++++ SOURCE RECORDS ++++

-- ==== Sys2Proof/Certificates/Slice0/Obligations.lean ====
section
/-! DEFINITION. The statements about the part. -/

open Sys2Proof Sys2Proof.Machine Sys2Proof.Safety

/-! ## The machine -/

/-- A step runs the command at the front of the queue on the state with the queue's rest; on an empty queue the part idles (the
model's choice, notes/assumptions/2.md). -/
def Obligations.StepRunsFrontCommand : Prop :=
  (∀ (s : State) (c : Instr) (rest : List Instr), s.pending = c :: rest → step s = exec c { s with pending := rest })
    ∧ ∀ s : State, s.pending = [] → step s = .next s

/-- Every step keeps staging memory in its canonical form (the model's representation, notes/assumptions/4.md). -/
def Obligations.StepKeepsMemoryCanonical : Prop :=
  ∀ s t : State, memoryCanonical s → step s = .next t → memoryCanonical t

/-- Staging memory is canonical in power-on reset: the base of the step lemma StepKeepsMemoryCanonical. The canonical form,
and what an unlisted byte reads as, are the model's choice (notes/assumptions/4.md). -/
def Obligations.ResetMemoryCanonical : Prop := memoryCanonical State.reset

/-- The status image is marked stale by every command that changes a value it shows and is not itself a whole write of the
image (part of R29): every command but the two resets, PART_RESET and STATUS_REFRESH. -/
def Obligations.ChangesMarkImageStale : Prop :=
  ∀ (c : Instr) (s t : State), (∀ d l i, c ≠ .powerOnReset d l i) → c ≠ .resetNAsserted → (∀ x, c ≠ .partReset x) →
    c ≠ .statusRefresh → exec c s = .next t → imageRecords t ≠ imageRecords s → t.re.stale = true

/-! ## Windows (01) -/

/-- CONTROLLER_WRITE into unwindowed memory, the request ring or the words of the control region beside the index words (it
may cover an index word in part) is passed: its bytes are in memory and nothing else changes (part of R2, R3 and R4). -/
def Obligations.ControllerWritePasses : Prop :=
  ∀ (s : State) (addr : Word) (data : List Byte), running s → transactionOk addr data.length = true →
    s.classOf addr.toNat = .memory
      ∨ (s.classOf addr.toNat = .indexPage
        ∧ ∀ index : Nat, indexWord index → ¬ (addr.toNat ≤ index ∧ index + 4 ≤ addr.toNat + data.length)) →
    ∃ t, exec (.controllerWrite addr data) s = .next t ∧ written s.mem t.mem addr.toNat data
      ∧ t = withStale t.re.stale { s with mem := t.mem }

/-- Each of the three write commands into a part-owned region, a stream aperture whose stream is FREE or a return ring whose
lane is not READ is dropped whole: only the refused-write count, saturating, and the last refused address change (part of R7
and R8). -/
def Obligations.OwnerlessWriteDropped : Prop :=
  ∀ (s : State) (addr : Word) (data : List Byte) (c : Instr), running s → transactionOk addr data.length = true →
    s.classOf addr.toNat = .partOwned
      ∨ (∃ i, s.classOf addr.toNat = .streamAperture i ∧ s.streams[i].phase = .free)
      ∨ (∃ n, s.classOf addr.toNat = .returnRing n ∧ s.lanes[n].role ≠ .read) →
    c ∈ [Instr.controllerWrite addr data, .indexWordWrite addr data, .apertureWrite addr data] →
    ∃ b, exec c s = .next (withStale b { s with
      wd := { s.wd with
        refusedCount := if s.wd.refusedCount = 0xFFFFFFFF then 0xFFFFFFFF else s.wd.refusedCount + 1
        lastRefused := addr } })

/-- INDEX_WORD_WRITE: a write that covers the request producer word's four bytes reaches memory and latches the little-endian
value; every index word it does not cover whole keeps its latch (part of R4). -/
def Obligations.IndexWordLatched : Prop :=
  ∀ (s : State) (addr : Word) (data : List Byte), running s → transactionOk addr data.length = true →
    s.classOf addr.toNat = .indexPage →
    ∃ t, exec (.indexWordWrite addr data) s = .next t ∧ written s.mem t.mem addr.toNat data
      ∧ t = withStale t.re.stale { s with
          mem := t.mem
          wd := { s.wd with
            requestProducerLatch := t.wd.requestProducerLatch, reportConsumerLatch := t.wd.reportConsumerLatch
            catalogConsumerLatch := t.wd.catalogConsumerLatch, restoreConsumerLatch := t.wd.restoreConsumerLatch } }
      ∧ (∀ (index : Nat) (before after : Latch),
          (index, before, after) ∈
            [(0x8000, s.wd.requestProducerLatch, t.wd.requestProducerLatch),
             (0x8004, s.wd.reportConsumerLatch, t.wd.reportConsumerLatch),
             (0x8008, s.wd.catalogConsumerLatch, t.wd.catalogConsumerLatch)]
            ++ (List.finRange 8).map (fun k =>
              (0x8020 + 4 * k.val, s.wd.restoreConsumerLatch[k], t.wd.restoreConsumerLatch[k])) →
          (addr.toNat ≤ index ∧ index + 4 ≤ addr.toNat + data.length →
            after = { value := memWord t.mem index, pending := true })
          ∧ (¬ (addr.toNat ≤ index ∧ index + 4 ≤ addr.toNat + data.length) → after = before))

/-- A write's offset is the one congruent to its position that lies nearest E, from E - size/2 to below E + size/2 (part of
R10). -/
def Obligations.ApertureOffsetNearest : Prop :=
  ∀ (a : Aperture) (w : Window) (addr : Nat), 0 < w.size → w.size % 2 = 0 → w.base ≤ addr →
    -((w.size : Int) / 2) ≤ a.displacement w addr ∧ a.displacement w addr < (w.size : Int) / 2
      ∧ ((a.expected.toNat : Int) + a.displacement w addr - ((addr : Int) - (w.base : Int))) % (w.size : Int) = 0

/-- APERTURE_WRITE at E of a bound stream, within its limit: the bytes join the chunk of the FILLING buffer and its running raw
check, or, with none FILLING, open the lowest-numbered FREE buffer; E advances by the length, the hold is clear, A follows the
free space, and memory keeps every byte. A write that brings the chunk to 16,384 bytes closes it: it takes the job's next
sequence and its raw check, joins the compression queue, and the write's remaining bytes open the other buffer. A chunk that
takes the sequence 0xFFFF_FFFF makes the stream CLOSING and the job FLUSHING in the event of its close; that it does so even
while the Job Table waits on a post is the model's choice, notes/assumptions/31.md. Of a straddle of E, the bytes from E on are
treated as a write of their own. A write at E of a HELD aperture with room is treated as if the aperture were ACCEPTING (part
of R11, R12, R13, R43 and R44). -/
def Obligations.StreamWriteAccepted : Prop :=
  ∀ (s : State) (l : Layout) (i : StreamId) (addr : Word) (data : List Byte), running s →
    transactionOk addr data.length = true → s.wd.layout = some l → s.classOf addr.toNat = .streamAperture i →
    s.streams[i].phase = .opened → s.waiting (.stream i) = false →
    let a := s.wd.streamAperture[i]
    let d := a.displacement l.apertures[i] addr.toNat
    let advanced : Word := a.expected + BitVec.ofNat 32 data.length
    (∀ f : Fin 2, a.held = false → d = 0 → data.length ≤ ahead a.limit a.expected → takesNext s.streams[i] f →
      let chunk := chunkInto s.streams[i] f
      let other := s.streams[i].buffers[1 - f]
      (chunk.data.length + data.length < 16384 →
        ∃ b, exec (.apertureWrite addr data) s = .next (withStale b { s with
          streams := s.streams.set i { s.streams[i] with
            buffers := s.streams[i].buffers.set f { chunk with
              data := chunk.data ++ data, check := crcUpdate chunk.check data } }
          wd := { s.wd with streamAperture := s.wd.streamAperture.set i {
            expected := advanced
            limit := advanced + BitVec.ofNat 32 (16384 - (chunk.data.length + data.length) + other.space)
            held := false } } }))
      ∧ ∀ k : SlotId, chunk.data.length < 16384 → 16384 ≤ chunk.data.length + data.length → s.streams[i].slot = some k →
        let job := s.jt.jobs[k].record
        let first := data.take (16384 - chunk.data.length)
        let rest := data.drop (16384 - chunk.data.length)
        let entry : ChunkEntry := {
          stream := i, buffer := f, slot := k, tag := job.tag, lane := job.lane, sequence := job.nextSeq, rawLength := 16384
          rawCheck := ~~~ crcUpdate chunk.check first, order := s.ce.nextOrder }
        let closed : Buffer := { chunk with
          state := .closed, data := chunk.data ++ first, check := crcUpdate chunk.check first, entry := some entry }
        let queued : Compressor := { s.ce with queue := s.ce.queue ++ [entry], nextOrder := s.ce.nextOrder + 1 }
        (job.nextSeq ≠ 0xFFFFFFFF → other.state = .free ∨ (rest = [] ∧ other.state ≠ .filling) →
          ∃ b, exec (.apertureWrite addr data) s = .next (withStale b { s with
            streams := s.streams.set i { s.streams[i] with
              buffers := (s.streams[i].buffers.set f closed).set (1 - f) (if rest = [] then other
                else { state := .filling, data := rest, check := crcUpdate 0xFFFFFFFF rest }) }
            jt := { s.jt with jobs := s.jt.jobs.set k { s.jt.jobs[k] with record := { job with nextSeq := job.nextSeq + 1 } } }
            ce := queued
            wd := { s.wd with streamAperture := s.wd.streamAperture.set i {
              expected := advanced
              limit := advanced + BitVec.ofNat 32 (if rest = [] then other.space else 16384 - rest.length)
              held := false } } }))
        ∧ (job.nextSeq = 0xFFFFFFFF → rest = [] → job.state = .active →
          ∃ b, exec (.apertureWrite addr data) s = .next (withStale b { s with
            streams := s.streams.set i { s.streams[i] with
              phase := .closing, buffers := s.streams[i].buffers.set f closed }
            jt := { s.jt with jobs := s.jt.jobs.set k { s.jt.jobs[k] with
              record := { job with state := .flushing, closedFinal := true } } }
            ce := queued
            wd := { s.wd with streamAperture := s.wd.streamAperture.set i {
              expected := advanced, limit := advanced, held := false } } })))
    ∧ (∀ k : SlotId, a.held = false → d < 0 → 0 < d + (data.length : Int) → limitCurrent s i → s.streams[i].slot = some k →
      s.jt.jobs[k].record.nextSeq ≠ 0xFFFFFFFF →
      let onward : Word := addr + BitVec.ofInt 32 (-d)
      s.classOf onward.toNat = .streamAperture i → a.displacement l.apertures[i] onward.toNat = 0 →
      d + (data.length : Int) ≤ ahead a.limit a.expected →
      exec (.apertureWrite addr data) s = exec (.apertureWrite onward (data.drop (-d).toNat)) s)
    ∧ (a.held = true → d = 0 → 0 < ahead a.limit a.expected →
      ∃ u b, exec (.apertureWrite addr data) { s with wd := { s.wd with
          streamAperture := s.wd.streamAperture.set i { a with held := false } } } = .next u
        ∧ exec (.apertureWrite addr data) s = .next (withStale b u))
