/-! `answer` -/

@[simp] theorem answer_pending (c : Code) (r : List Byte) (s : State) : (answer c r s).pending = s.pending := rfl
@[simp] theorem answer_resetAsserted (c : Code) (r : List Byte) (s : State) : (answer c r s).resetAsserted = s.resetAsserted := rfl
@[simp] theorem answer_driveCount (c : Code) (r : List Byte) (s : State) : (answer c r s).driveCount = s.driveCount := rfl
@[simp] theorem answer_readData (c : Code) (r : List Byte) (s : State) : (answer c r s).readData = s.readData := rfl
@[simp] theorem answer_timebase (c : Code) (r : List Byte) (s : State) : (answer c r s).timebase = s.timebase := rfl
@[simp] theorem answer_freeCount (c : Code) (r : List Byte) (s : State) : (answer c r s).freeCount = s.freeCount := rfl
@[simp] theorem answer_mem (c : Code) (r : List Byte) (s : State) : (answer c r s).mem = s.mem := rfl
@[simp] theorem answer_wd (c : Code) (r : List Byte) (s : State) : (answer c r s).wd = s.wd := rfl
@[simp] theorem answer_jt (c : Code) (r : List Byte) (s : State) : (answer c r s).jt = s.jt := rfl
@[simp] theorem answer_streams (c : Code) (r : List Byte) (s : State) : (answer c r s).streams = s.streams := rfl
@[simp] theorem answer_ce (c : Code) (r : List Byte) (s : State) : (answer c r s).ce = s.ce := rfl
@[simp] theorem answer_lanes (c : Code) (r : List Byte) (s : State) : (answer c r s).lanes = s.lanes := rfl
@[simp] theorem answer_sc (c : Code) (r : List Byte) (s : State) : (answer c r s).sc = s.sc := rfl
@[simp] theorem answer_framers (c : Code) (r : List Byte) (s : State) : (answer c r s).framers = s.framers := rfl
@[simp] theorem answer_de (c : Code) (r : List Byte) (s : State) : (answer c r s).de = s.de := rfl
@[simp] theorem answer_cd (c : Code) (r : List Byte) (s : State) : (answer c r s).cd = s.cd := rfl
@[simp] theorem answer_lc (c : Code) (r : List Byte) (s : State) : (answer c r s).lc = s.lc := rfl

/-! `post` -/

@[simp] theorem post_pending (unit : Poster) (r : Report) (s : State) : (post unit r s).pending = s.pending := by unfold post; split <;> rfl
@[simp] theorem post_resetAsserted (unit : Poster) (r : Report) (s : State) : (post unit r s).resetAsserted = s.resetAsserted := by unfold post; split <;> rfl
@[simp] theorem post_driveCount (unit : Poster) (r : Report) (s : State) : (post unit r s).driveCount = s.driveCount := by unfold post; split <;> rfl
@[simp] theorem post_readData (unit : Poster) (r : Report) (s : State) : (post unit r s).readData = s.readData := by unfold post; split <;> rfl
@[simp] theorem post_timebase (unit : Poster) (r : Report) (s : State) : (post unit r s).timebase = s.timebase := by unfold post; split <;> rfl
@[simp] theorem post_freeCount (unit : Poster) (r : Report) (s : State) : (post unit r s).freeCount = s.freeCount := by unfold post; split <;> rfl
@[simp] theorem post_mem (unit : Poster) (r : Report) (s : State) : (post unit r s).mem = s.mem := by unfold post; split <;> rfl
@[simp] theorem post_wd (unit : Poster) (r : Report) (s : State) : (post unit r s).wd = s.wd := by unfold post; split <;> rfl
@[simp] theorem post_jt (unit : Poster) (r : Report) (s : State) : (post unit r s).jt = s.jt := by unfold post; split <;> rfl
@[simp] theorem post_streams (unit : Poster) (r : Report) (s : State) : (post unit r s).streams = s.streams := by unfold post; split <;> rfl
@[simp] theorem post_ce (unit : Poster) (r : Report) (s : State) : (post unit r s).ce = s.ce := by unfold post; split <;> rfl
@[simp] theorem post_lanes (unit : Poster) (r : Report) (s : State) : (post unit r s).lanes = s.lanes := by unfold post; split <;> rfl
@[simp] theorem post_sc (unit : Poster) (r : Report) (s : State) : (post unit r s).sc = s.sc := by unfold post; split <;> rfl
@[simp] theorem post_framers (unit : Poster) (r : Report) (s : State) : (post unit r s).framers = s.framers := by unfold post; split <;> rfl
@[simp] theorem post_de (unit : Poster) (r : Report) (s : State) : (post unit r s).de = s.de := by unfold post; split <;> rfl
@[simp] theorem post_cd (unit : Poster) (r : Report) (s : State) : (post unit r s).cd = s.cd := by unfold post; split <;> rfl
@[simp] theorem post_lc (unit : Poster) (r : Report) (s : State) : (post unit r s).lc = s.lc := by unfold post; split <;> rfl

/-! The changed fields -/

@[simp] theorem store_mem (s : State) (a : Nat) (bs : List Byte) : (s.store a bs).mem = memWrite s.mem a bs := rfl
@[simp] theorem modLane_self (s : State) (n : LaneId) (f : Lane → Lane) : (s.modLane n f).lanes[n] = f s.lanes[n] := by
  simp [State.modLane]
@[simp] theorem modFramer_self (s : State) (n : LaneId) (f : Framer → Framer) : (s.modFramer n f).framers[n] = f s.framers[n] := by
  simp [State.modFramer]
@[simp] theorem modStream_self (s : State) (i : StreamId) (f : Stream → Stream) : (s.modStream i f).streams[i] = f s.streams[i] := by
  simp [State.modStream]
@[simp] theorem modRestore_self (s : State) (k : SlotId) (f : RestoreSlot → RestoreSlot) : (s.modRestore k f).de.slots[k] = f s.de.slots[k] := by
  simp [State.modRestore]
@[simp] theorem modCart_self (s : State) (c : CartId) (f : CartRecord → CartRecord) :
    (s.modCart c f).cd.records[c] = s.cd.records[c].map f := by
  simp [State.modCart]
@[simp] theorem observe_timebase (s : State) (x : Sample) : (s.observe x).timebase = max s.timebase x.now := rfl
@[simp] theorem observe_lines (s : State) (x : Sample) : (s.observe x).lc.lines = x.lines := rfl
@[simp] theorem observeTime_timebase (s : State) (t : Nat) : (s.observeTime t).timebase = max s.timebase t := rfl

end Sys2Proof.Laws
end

++++

§ **TASK REQUIREMENTS**
Write down only the number of lines that contain the string "false" in the listing.

§ **WRITTEN REPLY**
7